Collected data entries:
*** Block opens ***

-- ==== Sys2Proof/Certificates/Slice0/Obligations.lean ====
section
/-! DEFINITION. The statements for the provers. Sys2Proof.Spec writes the spec's formulas down once more, in the spec's
own indices and sums, so that a statement does not say of a function of the model that it equals itself. -/

namespace Sys2Proof.Spec

open Sys2Proof.Machine

/-- `respond(OK, v)` (R97) and the count of R21: nothing else changes. -/
def okAfter (s : State) (v : Word) : State :=
  { s with responses := s.responses ++ [⟨0#8, v⟩], seq := s.seq + 1 }

/-- `d[rd] <- v ; respond(OK, v)`. -/
def okReg (s : State) (rd : Reg) (v : Word) : State :=
  okAfter { s with d := s.d.set rd.val v rd.isLt } v

/-- A format R word (R91): `op ‖ rd ‖ ra ‖ rb ‖ rc ‖ imm8`. -/
def wordR (op : Byte) (rd ra rb rc : Reg) (imm8 : Byte) : Word :=
  op ++ BitVec.ofNat 4 rd.val ++ BitVec.ofNat 4 ra.val ++ BitVec.ofNat 4 rb.val ++ BitVec.ofNat 4 rc.val ++ imm8

/-- A format I word (R92): `op ‖ rd ‖ 0000 ‖ imm16`. -/
def wordI (op : Byte) (rd : Reg) (imm16 : BitVec 16) : Word := op ++ BitVec.ofNat 4 rd.val ++ 0#4 ++ imm16

/-- A format D word (R93): `0x10 ‖ rd ‖ method ‖ 00 ‖ 00000000 ‖ param1`. -/
def wordD (rd : Reg) (method : BitVec 2) (param1 : Byte) : Word :=
  0x10#8 ++ BitVec.ofNat 4 rd.val ++ method ++ 0#2 ++ 0#8 ++ param1

/-- The error with this code, of the command word `w` (R236): the record, the response, the count. -/
def errAfter (s : State) (code : Byte) (w : Word) : State :=
  { s with
    errlog := s.errlog ||| (1#12 <<< (code.toNat - 1))
    lasterr := code
    lastcmd := w
    lastseq := s.seq
    responses := s.responses ++ [⟨code, 0#32⟩]
    seq := s.seq + 1 }

/-- `bit(i)` of R62. -/
def bit (W : Nat) (win : List Byte) (i : Nat) : Nat :=
  ((win.getD (W * (i / (8 * W)) + (W - 1 - (i % (8 * W)) / 8)) 0#8).getLsbD (7 - i % 8)).toNat

/-- The n-bit field at index p (R63). -/
def bits (W : Nat) (win : List Byte) (p n : Nat) : Nat :=
  ∑ t ∈ Finset.range n, bit W win (p + t) * 2 ^ (n - 1 - t)

/-- The n bytes of the source from `pos` (R61). -/
def sourceBytes (m : Memory) (pos n : Nat) : List Byte := (List.range n).map fun i => m.read (pos + i)

/-- `w[j]` of R41. -/
def w (x : Filter) (j : Nat) : Int := (x.weights.getD j 0).toInt
/-- `X[i]` of R41, the newest is `X[1]`. -/
def X (x : Filter) (i : Nat) : Int := (x.hist.getD (i - 1) 0).toInt
/-- `D[i]` of R41, the newest is `D[1]`. -/
def D (x : Filter) (i : Nat) : Int := (x.delta.getD (i - 1) 0).toInt
/-- `N = FORDER`. -/
def N (x : Filter) : Nat := x.forder.toNat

*** Block closes ***

* THE TASK
Please restate each record exactly as it reads.

* EXERCISE ANSWER
-- ==== Sys2Proof/Certificates/Slice0/Obligations.lean ====
section
/-! DEFINITION. The statements for the provers. Sys2Proof.Spec writes the spec's formulas down once more, in the spec's
own indices and sums, so that a statement does not say of a function of the model that it equals itself. -/

namespace Sys2Proof.Spec

open Sys2Proof.Machine

/-- `respond(OK, v)` (R97) and the count of R21: nothing else changes. -/
def okAfter (s : State) (v : Word) : State :=
  { s with responses := s.responses ++ [⟨0#8, v⟩], seq := s.seq + 1 }

/-- `d[rd] <- v ; respond(OK, v)`. -/
def okReg (s : State) (rd : Reg) (v : Word) : State :=
  okAfter { s with d := s.d.set rd.val v rd.isLt } v

/-- A format R word (R91): `op ‖ rd ‖ ra ‖ rb ‖ rc ‖ imm8`. -/
def wordR (op : Byte) (rd ra rb rc : Reg) (imm8 : Byte) : Word :=
  op ++ BitVec.ofNat 4 rd.val ++ BitVec.ofNat 4 ra.val ++ BitVec.ofNat 4 rb.val ++ BitVec.ofNat 4 rc.val ++ imm8

/-- A format I word (R92): `op ‖ rd ‖ 0000 ‖ imm16`. -/
def wordI (op : Byte) (rd : Reg) (imm16 : BitVec 16) : Word := op ++ BitVec.ofNat 4 rd.val ++ 0#4 ++ imm16

/-- A format D word (R93): `0x10 ‖ rd ‖ method ‖ 00 ‖ 00000000 ‖ param1`. -/
def wordD (rd : Reg) (method : BitVec 2) (param1 : Byte) : Word :=
  0x10#8 ++ BitVec.ofNat 4 rd.val ++ method ++ 0#2 ++ 0#8 ++ param1

/-- The error with this code, of the command word `w` (R236): the record, the response, the count. -/
def errAfter (s : State) (code : Byte) (w : Word) : State :=
  { s with
    errlog := s.errlog ||| (1#12 <<< (code.toNat - 1))
    lasterr := code
    lastcmd := w
    lastseq := s.seq
    responses := s.responses ++ [⟨code, 0#32⟩]
    seq := s.seq + 1 }

/-- `bit(i)` of R62. -/
def bit (W : Nat) (win : List Byte) (i : Nat) : Nat :=
  ((win.getD (W * (i / (8 * W)) + (W - 1 - (i % (8 * W)) / 8)) 0#8).getLsbD (7 - i % 8)).toNat

/-- The n-bit field at index p (R63). -/
def bits (W : Nat) (win : List Byte) (p n : Nat) : Nat :=
  ∑ t ∈ Finset.range n, bit W win (p + t) * 2 ^ (n - 1 - t)

/-- The n bytes of the source from `pos` (R61). -/
def sourceBytes (m : Memory) (pos n : Nat) : List Byte := (List.range n).map fun i => m.read (pos + i)

/-- `w[j]` of R41. -/
def w (x : Filter) (j : Nat) : Int := (x.weights.getD j 0).toInt
/-- `X[i]` of R41, the newest is `X[1]`. -/
def X (x : Filter) (i : Nat) : Int := (x.hist.getD (i - 1) 0).toInt
/-- `D[i]` of R41, the newest is `D[1]`. -/
def D (x : Filter) (i : Nat) : Int := (x.delta.getD (i - 1) 0).toInt
/-- `N = FORDER`. -/
def N (x : Filter) : Nat := x.forder.toNat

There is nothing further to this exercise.